Ask The Doctors: September 2013
Are people who have naturally normal blood pressure and/or cholesterol levels considered much healthier than those whose numbers are controlled with the help of medications?
You ask an excellent question. Ever since the concept of the “cardiovascular risk factor” was pioneered in the classic Framingham Heart Study, doctors and scientists have investigated how much our treatments are able to prevent or reverse the potentially harmful effects of high blood pressure (hypertension) and high cholesterol (hyperlipidemia). These two conditions can work separately and together to increase the risk of stroke and heart attack, mainly via their deleterious effects on blood vessels. Hypertension causes damage to the inner lining of arteries, making them more susceptible to atherosclerosis—the process in which cholesterol plaques are formed, inflammation occurs, and calcium is deposited. Hypertension also makes the artery walls thicker and less able to deal with acute changes in pressure and bloodflow, so they are more prone to rupture. Hyperlipidemia accelerates atherosclerosis, both because more cholesterol is available enter the vessel wall, and because the lipid particles can cause direct injury to the blood vessels. When organs like the heart and the brain have their blood supply cut off by atherosclerosis, heart attacks (myocardial infarctions or MI’s) and strokes (cerebrovascular accidents or CVA’s) ensue.

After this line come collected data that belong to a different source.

-- ==== Sys2Proof/Machine/Operands.lean ====
section
/-! DEFINITION. The operand forms: how a payload's bytes are read as fields and how a field is written as bytes.
Every multi-byte value is little-endian, in the stream and in the replies (spec/20_memory.md R81, R82), every field
is 4 contiguous bytes at a payload offset that is a multiple of 4 (R83, R84, spec/30_encoding.md R105), and no field
is scaled, shifted, converted or checked, so `int32` and raw `f32` fields are read alike. -/

namespace Sys2Proof.Machine

/-- `LE32(v)`: the four bytes of a word, bits [7:0] first (R119). -/
def le32 (w : Word) : List Byte :=
  [w.extractLsb' 0 8, w.extractLsb' 8 8, w.extractLsb' 16 8, w.extractLsb' 24 8]

/-- The word of four bytes, the first being bits [7:0] (R81). -/
def ofLE32 (b0 b1 b2 b3 : Byte) : Word := b3 ++ b2 ++ b1 ++ b0

/-- The successive 4-byte fields of a payload: element k is `MemRead(4k, 4)` (spec/00_scope.md R17), and there are
as many as lie wholly below the payload's length. Trailing bytes make no field. -/
def payloadWords : List Byte → List Word
  | b0 :: b1 :: b2 :: b3 :: rest => ofLE32 b0 b1 b2 b3 :: payloadWords rest
  | _ => []

end Sys2Proof.Machine
end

When people with hypertension or hyperlipidemia are treated with medications, it doesn’t mean that their underlying blood vessels are suddenly going to be “healthy.” Medical and lifestyle therapy (diet, exercise, weight loss, and smoking cessation) can halt the process of atherosclerosis, but it does not wipe it away. Yes, a normal blood pressure is a normal blood pressure, but the risk of MI or CVA in a person treated for hypertension is not lowered to the level of an individual who never had hypertension. Many clinical trials have been conducted to assess the benefits of anti-hypertensive and lipid-lowering therapy. In people who have never had a stroke or heart attack, blood pressure control will generally drop risk of CVA over 5 years by a third to a half, and reduce heart attack risk by roughly a quarter to a third. For cholesterol reduction, the benefits are about a 25-30% reduction in heart attack or stroke. Of course, if a person has both hypertension and hyperlipidemia, then the predicted benefit of treating both conditions would be greater. So, although people are not immediately “healthy” with properly-treated blood pressure and cholesterol, their prospects for good health are considerably improved.
My husband has had one heart attack and has two stents. I worry about a second heart attack. I received CPR training several years ago, but I wonder if I need a refresher course. How do you know when someone needs CPR? Can CPR actually hurt someone’s heart or the stents in the heart?
In general, CPR certification lasts for two years after a training course. If an individual is unresponsive and you cannot feel a pulse, then they need CPR. However, calling 911 or having someone else call for you is the first thing that needs to be done, before you start chest compressions. If the cardiac arrest is in a public place, there will be many people around to help, and someone should be sent to obtain an Automated External Defibrillator (AED). The instructions on AED’s are easy to follow, and these devices can save someone’s life before help arrives. To your question, CPR does not injure the heart, and it will not cause stents to move or be damaged. Sometimes people undergoing CPR unavoidably experience chest wall trauma, such as fractured ribs, which rarely have any long-term complications. The more important concern is that CPR be performed correctly, and that is why your idea about going for a refresher course is a great one.